Retype, exactly as they appear below, the lines between the line holding "obtain ⟨-, hx, hy, heb, -⟩" and the line holding "have hf := accept_dst ha hlt", both ends included.

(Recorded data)
════

/-- While BUSY = 1 a host access succeeds and touches nothing that the pass reads (rules R280, R281, R283). -/
theorem step_host_busy {a : Access} {rest : List Input} (hb : s.busy = true) (hin : s.inputs = .host a :: rest) :
    ∃ t, step s = .next t ∧ t.passView = s.passView ∧ t.inputs = rest := by
  cases a with
  | read w a =>
    obtain ⟨r, d, h⟩ := hostRead_frame w a (s.withInputs rest)
    exact ⟨_, (step_read hin).trans (congrArg _ h), rfl, rfl⟩
  | write w a v =>
    cases hg : target s.cfg w a with
    | busError => exact ⟨_, step_busError hg (.inr hin), rfl, rfl⟩
    | pm off => exact ⟨_, step_writePm_busy hg hb hin, rfl, rfl⟩
    | reg r =>
      obtain ⟨rfl, rfl⟩ := target_reg_iff.1 hg
      cases hl : r.busyLocked with
      | true => exact ⟨_, step_writeReg_busy hin hb hl, rfl, rfl⟩
      | false =>
        exact ⟨_, step_writeReg hin (.inr hl) (by rintro rfl; cases hl), (State.storeReg_passView _ v r hl).1,
          State.storeReg_inputs _ v r⟩

/-- The machine of `u` with the pass of `s`: its parameters, pixel memory and engine. -/
def State.withPass (u s : State) : State :=
  { u with
    cfg := s.cfg, bits := s.bits, width := s.width, height := s.height, srcBase := s.srcBase, dstBase := s.dstBase,
    pm := s.pm, phase := s.phase, cursor := s.cursor, scanX := s.scanX, scanY := s.scanY, saturated := s.saturated,
    eb := s.eb, qb := s.qb }

theorem State.withPass_eq_self (hv : u.passView = s.passView) : u.withPass s = u := by
  simp only [passView, Prod.mk.injEq] at hv
  simp only [withPass, ← hv]

/-- From a state that meets the invariant the engine takes a step, and it takes the same step of the pass from every
state with the same pass (rules R176 to R186, R232). -/
theorem engineStep_withPass (hi : s.Inv) (u : State) :
    ∃ t u' : State, engineStep s = .next t ∧ engineStep (u.withPass s) = .next (u'.withPass t)
      ∧ u'.inputs = u.inputs := by
  cases hp : s.phase with
  | idle => exact ⟨s, u, engineStep_idle hp, engineStep_idle hp, rfl⟩
  | init =>
    obtain ⟨ha, hc, -⟩ := (State.passInv_init hp).1 hi.pass
    have hf := accept_src ha hc
    refine ⟨_, u, engineStep_init hp hf, (engineStep_init (s := u.withPass s) hp hf).trans ?_, rfl⟩
    change Host.Outcome.next (if s.cursor + 1 < s.pixels then _ else _) = _
    split <;> rfl
  | scan =>
    obtain ⟨-, hx, hy, heb, -⟩ := (State.passInv_scan hp).1 hi.pass
    obtain ⟨new, eb, hs, -⟩ := scanPixel_some (arithOf s.cfg) s.depth ((index_lt hx hy).trans_eq heb.symm)
    refine ⟨_, u, engineStep_scan hp hs, (engineStep_scan (s := u.withPass s) hp hs).trans ?_, rfl⟩
    change Host.Outcome.next (match nextPos s.W s.H s.scanX.toNat s.scanY.toNat with | some (x, y) => _ | none => _) = _
    cases nextPos s.W s.H s.scanX.toNat s.scanY.toNat <;> rfl
  | mat =>
    obtain ⟨ha, hc, hqb⟩ := (State.passInv_mat hp).1 hi.pass
    by_cases hlt : s.cursor < s.pixels
    · have hq : s.qb[s.cursor]? = some _ := List.getElem?_eq_getElem (hqb ▸ hlt)
      have hf := accept_dst ha hlt
      exact ⟨_, u, engineStep_mat hp hlt hq hf, engineStep_mat (s := u.withPass s) hp hlt hq hf, rfl⟩
    · have hge := Nat.not_lt.1 hlt
      have hu := engineStep_done (s := u.withPass s) hp hge
      exact ⟨_, (u.withPass s).completePass, engineStep_done hp hge, hu, rfl⟩
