-- ==== Sys2Proof/Machine/Ops.lean ====
section
/-! DEFINITION. The named operations the meanings share: the micro-pc, the guard, the three storage spaces, the
transactions of the boundary, entering a fault, reset, and the moves of the environment. -/

namespace Sys2Proof.Machine

/-- The outcome of a step of this machine. -/
abbrev Result := Host.Outcome State Fault Refusal

/-- What follows a step that answered a next state. -/
def mapNext (f : State → State) : Result → Result
  | .next s => .next (f s)
  | .fault r => .fault r
  | .refused r => .refused r

/-! ### The micro-pc and the guard -/

/-- `upc <- (upc + 1) mod 16` (10_state.md R31). -/
def advance (s : State) : State := { s with upc := s.upc + 1 }

/-- The guard: the word is performed, or skipped, which changes nothing but `upc` (30_encoding.md R74). -/
def guarded (g : Bool) (ph : Nibble) (s : State) (perform : Result) : Result :=
  if guardPasses g ph s then perform else .next (advance s)

/-! ### Entering a fault -/

/-- `raise Fault(cause, info)`: FAULT is written and nothing else is, `upc` not even (60_exceptions.md R203). There is
no handler and no return: only reset leaves the halted state (R204, R205). -/
def raiseFault (cause : Cause) (info : Word) (s : State) : State :=
  { s with fault := { cause := cause, info := info, upc := s.upc } }

/-! ### The storage spaces -/

/-- `N_CH` of the configuration. -/
def channels (s : State) : Nat := s.cfg.nCh

/-- The slot of a number, if there is one (20_memory.md R51, R53). -/
def slotAt (s : State) (i : Nat) : Option Slot := s.slots[i]?

/-- `BUF[i]`, if there is such a slot. -/
def readSlot (s : State) (i : Nat) : Option Word := (slotAt s i).map Slot.value

/-- `BUF[i] <- x; VALID[i] <- 1`, one slot (42_sampler.md R145). -/
def writeSlot (s : State) (i : Nat) (x : Word) : State :=
  { s with slots := s.slots.set i { value := x, valid := true } }

/-- The sample buffer has its `N_CH` slots (20_memory.md R51). `SEQ_ROM` has its 16 words by its type, and the table is a
parameter. Every operation keeps this form (Laws/Storage.lean). -/
def Memory.wf (s : State) : Bool := s.slots.length == s.cfg.nCh

/-- `TABLE[i]`, if there is such an entry (20_memory.md R52). -/
def tableAt (s : State) (i : Nat) : Option Word := s.cfg.table[i]?

/-- `TABLE_LEN`. -/
def tableLen (s : State) : Nat := s.cfg.table.length

/-- `SEQ_ROM[upc]`: the fetch (30_encoding.md R73). -/
def fetch (s : State) : Word := s.rom[s.upc.toNat]'s.upc.isLt

/-! ### The boundary -/

/-- A transaction is made: the newest stands first. -/
def record (t : Transaction) (s : State) : State := { s with events := t :: s.events }

/-- `AdcStart(ch)`: the request and the ADC's response, one atomic step (42_sampler.md R141). -/
def adcStart (ch : Nibble) (s : State) : State :=
  record (.adcStart ch) { s with adc := { s.adc with busy := true, done := false, ch := ch } }

/-- `TickClear()` (10_state.md R36). -/
def tickClear (s : State) : State :=
  record .tmrClear { s with tmr := { s.tmr with elapsed := false } }

/-- `PortWrite(b)`: all 8 bits in one access (20_memory.md R57). -/
def portOut (b : Byte) (s : State) : State := record (.portWr b) { s with port := some b }

/-- `TimerStart(n)` (70_reset_and_hazards.md R231). -/
def timerStart (n : Word) (s : State) : State :=
  record (.tmrStart n) { s with tmr := { elapsed := false, running := true, period := n } }

/-! ### The environment -/

/-- The timer's step: it may set its flag while it is running (43_scheduler.md R167). -/
def timerMove (elapses : Bool) (s : State) : State :=
  if elapses && s.tmr.running then { s with tmr := { s.tmr with elapsed := true } } else s

/-- The ADC's step: it may complete a conversion in flight, the result and the flag together (42_sampler.md R142,
20_memory.md R63). -/
def adcMove (reading : Option Word) (s : State) : State :=
  match reading with
  | some r => if s.adc.busy then { s with adc := { s.adc with busy := false, done := true, result := r } } else s
  | none => s

/-- The steps of the timer and the ADC between two steps of the block. They write disjoint state, so one of each, in
either order, stands for every interleaving (60_exceptions.md R209, log 1). -/
def agentsMove (e : EnvMove) (s : State) : State := adcMove e.adcCompletes (timerMove e.timerElapses s)

/-- Reset is applied, in any state (70_reset_and_hazards.md R230). The micro-program and the parameters stay. -/
def applyReset (s : State) : State := State.atReset s.cfg s.rom s.inputs s.moment

/-- The next move of the environment: the first settled one, or a free one (log 2). -/
def nextMove (s : State) : EnvMove := s.inputs.headD (Config.environment s.moment)

/-- The next move of the environment is made. -/
def consumeMove (s : State) : State := { s with inputs := s.inputs.tail, moment := s.moment + 1 }

/-- What a move does while the block is out of reset: the host may apply reset, else the timer and the ADC take their
steps. The host's other move does not exist here (93_implementation_defined.md U17, log 16). -/
def environmentStep (e : EnvMove) (s : State) : State :=
  match e.host with
  | .reset => applyReset s
  | .idle => agentsMove e s
  | .supply _ _ => agentsMove e s

/-- What the environment does after the block's step. -/
def environment (s : State) : State := environmentStep (nextMove s) (consumeMove s)

end Sys2Proof.Machine
end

════

• Response box:
    obtain ⟨-, hx, hy, heb, -⟩ := (State.passInv_scan hp).1 hi.pass
    obtain ⟨new, eb, hs, -⟩ := scanPixel_some (arithOf s.cfg) s.depth ((index_lt hx hy).trans_eq heb.symm)
    refine ⟨_, u, engineStep_scan hp hs, (engineStep_scan (s := u.withPass s) hp hs).trans ?_, rfl⟩
    change Host.Outcome.next (match nextPos s.W s.H s.scanX.toNat s.scanY.toNat with | some (x, y) => _ | none => _) = _
    cases nextPos s.W s.H s.scanX.toNat s.scanY.toNat <;> rfl
  | mat =>
    obtain ⟨ha, hc, hqb⟩ := (State.passInv_mat hp).1 hi.pass
    by_cases hlt : s.cursor < s.pixels
    · have hq : s.qb[s.cursor]? = some _ := List.getElem?_eq_getElem (hqb ▸ hlt)
      have hf := accept_dst ha hlt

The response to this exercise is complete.